А в Москве прийти в себя никак не мог возбуждённый Дубов. Таня не отпускала его от себя ни на шаг. Уходя на кухню или в кабинет, он вынужден был через открытые двери говорить с ней. Понимал: она боялась. Заслышав у двери колокольчик, он успокоил, поймав мечущийся взгляд женщины, и пошёл открывать. Забрав покупки у секретарши и выпроводив женщину, принёсшую всю эту гору свёртков, он поспешил в спальню.

— Сейчас посмотрим, что тут, — разворачивал он на кровати пакеты. — Танюша, ты любишь обновки?

— Какие красивые обёртки, — погладила она цветную бумагу. — Обновки? Наверное, люблю. Не помню. Что-то мама покупала, только не помню что. В основном за ней донашивать пришлось.

— Теперь такую упаковку делают. Танюша, давай переоденемся. В моей рубашке, это не совсем тебе удобно.

— Хорошо.

— Вот так, — помогая ей сесть, он стянул с неё свою рубашку и попробовал переодеть в новое только, что принесённое. Послушно поднимая руки, она позволила нарядить себя в ночную рубашку и бельё. Найдя в пакете женскую расчёску, Илья сделал попытку расчесать её спутанные волосы.

— Больно, — поморщилась она.

— Больно? Что же делать? Я придумал, — обрадовался он. — Подожди минутку, я сейчас, только принесу ножницы.

— Что ты сделаешь?

— Отчекрыжу эту проблему и порядок. — Отрезав её спутанные сосульки до плеч, он без труда расчесал оставшиеся. Аккуратно подравняв, полюбовался на свою работу. — По-моему не плохо получилось.

— Обещай, что на работу не пойдёшь, меня одну не оставишь? — разговаривая, она взяла его большую руку в свои тонюсенькие пальчики.

— Сегодня нет, я договорился, если будет что-то срочное приедут сюда.
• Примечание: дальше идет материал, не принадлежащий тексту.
-- ==== Sys2Proof/Config.lean ====
section
/-! DEFINITION. The implementation parameters of 00_scope.md R5 and this hardware's values. -/

namespace Sys2Proof

/-- 00_scope.md R5: "A model should take `BASE_KEY` as a configuration field ... and instantiate it with 0x96 for
this hardware; every other parameter is a constant of the model". The constants stand where they are used:
BLOCK_BYTES 128 and HALF_BYTES 64 in `Block` and `Half`, KEY_BITS and DATA_BITS 8 in `Byte`, ROUNDS_MIN 1 and
ROUNDS_MAX 8 in `RoundCount`, PAD_BYTE 0x00 in `pad` and `stripLen`, CMD_BITS 32 in `Word`, LEN_BITS 32, IDX_BITS 26
and ERR_BITS 2 in `Machine.State`. -/
structure Config where
  /-- BASE_KEY, the value KEY is hard-wired to (10_state.md R23; 92_eei_decisions.md D2: "`OPEN` as model parameter") -/
  baseKey : Byte
deriving DecidableEq, Repr

/-- This hardware: base key 0x96 = 0b10010110 (R5, 10_state.md R23). -/
def Config.fge : Config := ⟨0x96⟩

end Sys2Proof
end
Завтра Лизонька прилетит, мне будет спокойнее оставлять тебя.

— Правда?

— Дочка не должна видеть тебя такой.

— Я страшная, да?

— Сейчас нормальная.

— Отнеси меня к зеркалу, у тебя есть оно?

— Шкаф зеркальный сбоку от тебя. Посмотрись, я придержу.
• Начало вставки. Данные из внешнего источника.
-- ==== Sys2Proof/Machine/StreamProcessor.lean ====
section
/-! DEFINITION. The chunker, the zero-padder and the stripper; LENL, LENH, SENC and SDEC (43_stream.md). -/

namespace Sys2Proof.Machine

/-! ### Pure functions -/

/-- `BlockCount(n) = ceil(n / 128)` (R170). -/
def blockCount (n : Nat) : Nat := (n + 127) / 128

/-- `Avail(n, i) = min(128, n - 128*i)` (R170), for `i` below `BlockCount(n)`. -/
def avail (n i : Nat) : Nat := min 128 (n - 128 * i)

/-- `Pad(c)` (R171), for `1 <= |c| <= 128`: the bytes of `c`, then zero bytes up to 128. -/
def pad (c : List Byte) : Block :=
  ⟨c.take 128 ++ List.replicate (128 - c.length) 0x00, by
    rw [List.length_append, List.length_take, List.length_replicate]; omega⟩

/-- The loop of R172: `while n > 0 and B[n-1] = 0x00: n = n - 1`. -/
def stripFrom (bytes : List Byte) : Nat → Nat
  | 0 => 0
  | n + 1 => if bytes.getD n 0x00 = 0x00 then stripFrom bytes n else n + 1

/-- `StripLen(B)` (R172). -/
def stripLen (B : Block) : Nat := stripFrom B.list 128

/-- `Strip(B) = B[0..StripLen(B)-1]` (R172). -/
def strip (B : Block) : List Byte := B.list.take (stripLen B)

/-- The chunk `P_i = P[128*i .. 128*i + Avail(|P|, i) - 1]` (R177). -/
def chunk (P : List Byte) (i : Nat) : List Byte := (P.drop (128 * i)).take (avail P.length i)

/-- `Transform(Pad(P_i), K, r, dir)` (R177). For a full block `Pad` is the identity (R171). -/
def blockOf (P : List Byte) (K : Byte) (r : RoundCount) (dir : Direction) (i : Nat) : Block :=
  transform (pad (chunk P i)) K r dir

/-- `StreamEnc(P, K, r)` (R177), over sequences of any length (93_implementation_defined.md U7). -/
def streamEnc (P : List Byte) (K : Byte) (r : RoundCount) : List Byte :=
  (List.range (blockCount P.length)).flatMap fun i => (blockOf P K r .encrypt i).list

/-- `D_0 ‖ ... ‖ D_{q-1}`, the first `q` decrypted blocks in full (R177). -/
def decryptedBlocks (C : List Byte) (K : Byte) (r : RoundCount) (q : Nat) : List Byte :=
  (List.range q).flatMap fun i => (blockOf C K r .decrypt i).list

/-- `StreamDec(C, K, r)` (R177); "for `|C|` not a multiple of 128, `StreamDec` has no value". -/
def streamDec (C : List Byte) (K : Byte) (r : RoundCount) : Option (List Byte) :=
  if C.length % 128 ≠ 0 then none
  else match C.length / 128 with
    | 0 => some []
    | m + 1 => some (decryptedBlocks C K r m ++ strip (blockOf C K r .decrypt m))

/-! ### LENL and LENH -/

/-- LENL (R173). -/
def execLenl (n : BitVec 24) (s : State) : Host.Outcome State Fault Refusal :=
  .next (complete { s with len := lenLow n })

/-- LENH (R174). -/
def execLenh (h : BitVec 8) (s : State) : Host.Outcome State Fault Refusal :=
  .next (complete { s with len := lenHigh h s.len })

/-! ### SENC and SDEC

Each loop body runs its three phases in the order of 20_memory.md R60. A command that waited resumes its body in the
phase and at the byte counter it stopped at (10_state.md R32). -/

/-- `BLKCNT <- BlockCount(LEN)`, `BLKIDX <- 0` (R175, R176). -/
def startStream (s : State) : State :=
  { s with blkCnt := BitVec.ofNat 26 (blockCount s.len.toNat), blkIdx := 0 }

/-- `a = min(128, LEN - 128*BLKIDX)` (R175, R176). -/
def availNow (s : State) : Nat := avail s.len.toNat s.blkIdx.toNat

/-- How many turns `while BLKIDX < BLKCNT` has left. -/
def blocksLeft (s : State) : Nat := s.blkCnt.toNat - s.blkIdx.toNat

/-- `BLKIDX <- BLKIDX + 1` (R175, R176). -/
def nextBlock (s : State) : Flow := .goOn { s with blkIdx := s.blkIdx + 1 }

/-- SENC's writing phase from byte counter `j`: `for j: DoutPush(BLK[j])`, all 128; then the next block (R175). -/
def sencWrite (i : Instr) (j : Nat) (s : State) : Flow :=
  (emitBlk (fun j => ⟨i, .writing, j, 0⟩) 128 j s).andThen nextBlock

/-- SENC's transforming phase: zero-pad and `BlockEncrypt(r)`, then write (R175). -/
def sencTransform (i : Instr) (r : RoundCount) (s : State) : Flow :=
  sencWrite i 0 (blockTransform .encrypt r { s with blk := zeroFrom (availNow s) s.blk })

/-- SENC's reading phase from byte counter `j`: `for j: BLK[j] <- DinPop()`, up to `a`; then transform (R175). -/
def sencRead (i : Instr) (r : RoundCount) (j : Nat) (s : State) : Flow :=
  (loadBytes (fun j => ⟨i, .reading, j, 0⟩) (availNow s - j) j s).andThen (sencTransform i r)

/-- The turns of SENC's loop that are left, each from its top (R175). -/
def sencLoop (i : Instr) (r : RoundCount) : Nat → State → Flow
  | 0, s => .goOn s
  | k + 1, s => (sencRead i r 0 s).andThen (sencLoop i r k)

/-- `while BLKIDX < BLKCNT` of R175, from the top. -/
def sencRun (i : Instr) (r : RoundCount) (s : State) : Flow := sencLoop i r (blocksLeft s) s

/-- SENC (R175). -/
def execSenc (r : BitVec 4) (s : State) : Host.Outcome State Fault Refusal :=
  .next (withRounds r (.senc r) s fun rc => (sencRun (.senc r) rc (startStream s)).close)

/-- SDEC's writing phase from byte counter `j`: `for j = .., N-1: DoutPush(BLK[j])`; then the next block (R176).
"Stripping shortens only what is pushed: `BLK` keeps all 128 decrypted bytes." -/
def sdecWrite (i : Instr) (n j : Nat) (s : State) : Flow :=
  (emitBlk (fun j => ⟨i, .writing, j, n⟩) n j s).andThen nextBlock

/-- `N`: `StripLen(BLK)` for the last block, else 128 (R176). -/
def pushLen (s : State) : Nat :=
  if s.blkIdx.toNat + 1 = s.blkCnt.toNat then stripLen s.blk else 128

/-- SDEC's transforming phase: `BlockDecrypt(r)`, the strip length, then write (R176). -/
def sdecTransform (i : Instr) (r : RoundCount) (s : State) : Flow :=
  let t := blockTransform .decrypt r s
  sdecWrite i (pushLen t) 0 t

/-- SDEC's reading phase from byte counter `j`, up to 128; then transform (R176). -/
def sdecRead (i : Instr) (r : RoundCount) (j : Nat) (s : State) : Flow :=
  (loadBytes (fun j => ⟨i, .reading, j, 0⟩) (128 - j) j s).andThen (sdecTransform i r)

/-- The top of SDEC's loop body: `if a < 128: raise FORMAT(a)`, "nothing popped or pushed for this block" (R176). -/
def sdecBody (i : Instr) (r : RoundCount) (s : State) : Flow :=
  if availNow s < 128 then .stop (raise .format (BitVec.ofNat 32 (availNow s)) s) else sdecRead i r 0 s

/-- The turns of SDEC's loop that are left, each from its top (R176). -/
def sdecLoop (i : Instr) (r : RoundCount) : Nat → State → Flow
  | 0, s => .goOn s
  | k + 1, s => (sdecBody i r s).andThen (sdecLoop i r k)

/-- `while BLKIDX < BLKCNT` of R176, from the top. -/
def sdecRun (i : Instr) (r : RoundCount) (s : State) : Flow := sdecLoop i r (blocksLeft s) s

/-- SDEC (R176). -/
def execSdec (r : BitVec 4) (s : State) : Host.Outcome State Fault Refusal :=
  .next (withRounds r (.sdec r) s fun rc => (sdecRun (.sdec r) rc (startStream s)).close)

end Sys2Proof.Machine
end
— Илюша, я уже забыла, какая я была. Всё время держала в памяти твоё лицо. Боялась очень, что забуду и не узнаю тебя, а сердце не подскажет, когда ты придёшь. Тогда я останусь одна одинешенька в этом чужом мне мире.

Рассматривая своё отражение, она вдруг, отпустила его руку и заплакала:

— Эта страшная женщина в зеркале, неужели это я?
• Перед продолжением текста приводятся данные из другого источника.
-- ==== Sys2Proof/Machine/Resume.lean ====
section
/-! DEFINITION. A command in progress goes on from where it waited (10_state.md R32, 20_memory.md R63). -/

namespace Sys2Proof.Machine

/-- SENC from the micro-state `p`: the body of the block in progress from its phase, then the loop. -/
def resumeSenc (p : Progress) (r : RoundCount) (s : State) : Flow :=
  Flow.andThen
    (match p.phase with
      | .reading => sencRead p.command r p.j s
      | .transforming => sencTransform p.command r s
      | .writing => sencWrite p.command p.j s)
    (sencRun p.command r)

/-- SDEC from the micro-state `p`: the body of the block in progress from its phase, then the loop. -/
def resumeSdec (p : Progress) (r : RoundCount) (s : State) : Flow :=
  Flow.andThen
    (match p.phase with
      | .reading => sdecRead p.command r p.j s
      | .transforming => sdecTransform p.command r s
      | .writing => sdecWrite p.command p.n p.j s)
    (sdecRun p.command r)

/-- The command in progress runs on "the moment the host makes the transfer" (R63); while the port it waits on is
still blocked it changes nothing. Only the five commands that touch a port ever wait (00_scope.md R2, R50): in the
other arms, and in a state with no progress recorded, which no run reaches, nothing happens (DESIGN CHOICE, log
entry 11). -/
def resume (s : State) : State :=
  match s.cur with
  | none => s
  | some p =>
    match p.command with
    | .ldblk => (ldblkFrom p.j s).close
    | .stblk => (stblkFrom p.j s).close
    | .stsk => (stskPush s).close
    | .senc r => withRounds r (.senc r) s fun rc => (resumeSenc p rc s).close
    | .sdec r => withRounds r (.sdec r) s fun rc => (resumeSdec p rc s).close
    | .nop => s
    | .kgen _ => s
    | .round => s
    | .swap => s
    | .benc _ => s
    | .bdec _ => s
    | .lenl _ => s
    | .lenh _ => s

end Sys2Proof.Machine
end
— Поправишься. Теперь всё в наших руках. Сходите с дочкой в салон, причёску сделаешь себе. Косметики сейчас навалом, подкрасишься. Всё это уже мелочи. Главное, жива. Пройдёшься с ней по магазинам, купишь, что тебе нужно. Ты только не волнуйся. Вот халат, тапочки. Бельё твоё в шкаф на полку положу. Одни косточки у тебя, в чём душа живёт. — Погладил он её выпирающие рёбра. — Да не беда, как там говорят: «были бы кости, а мясо нарастёт». Хватит на сегодня эмоций, поужинаем и спать.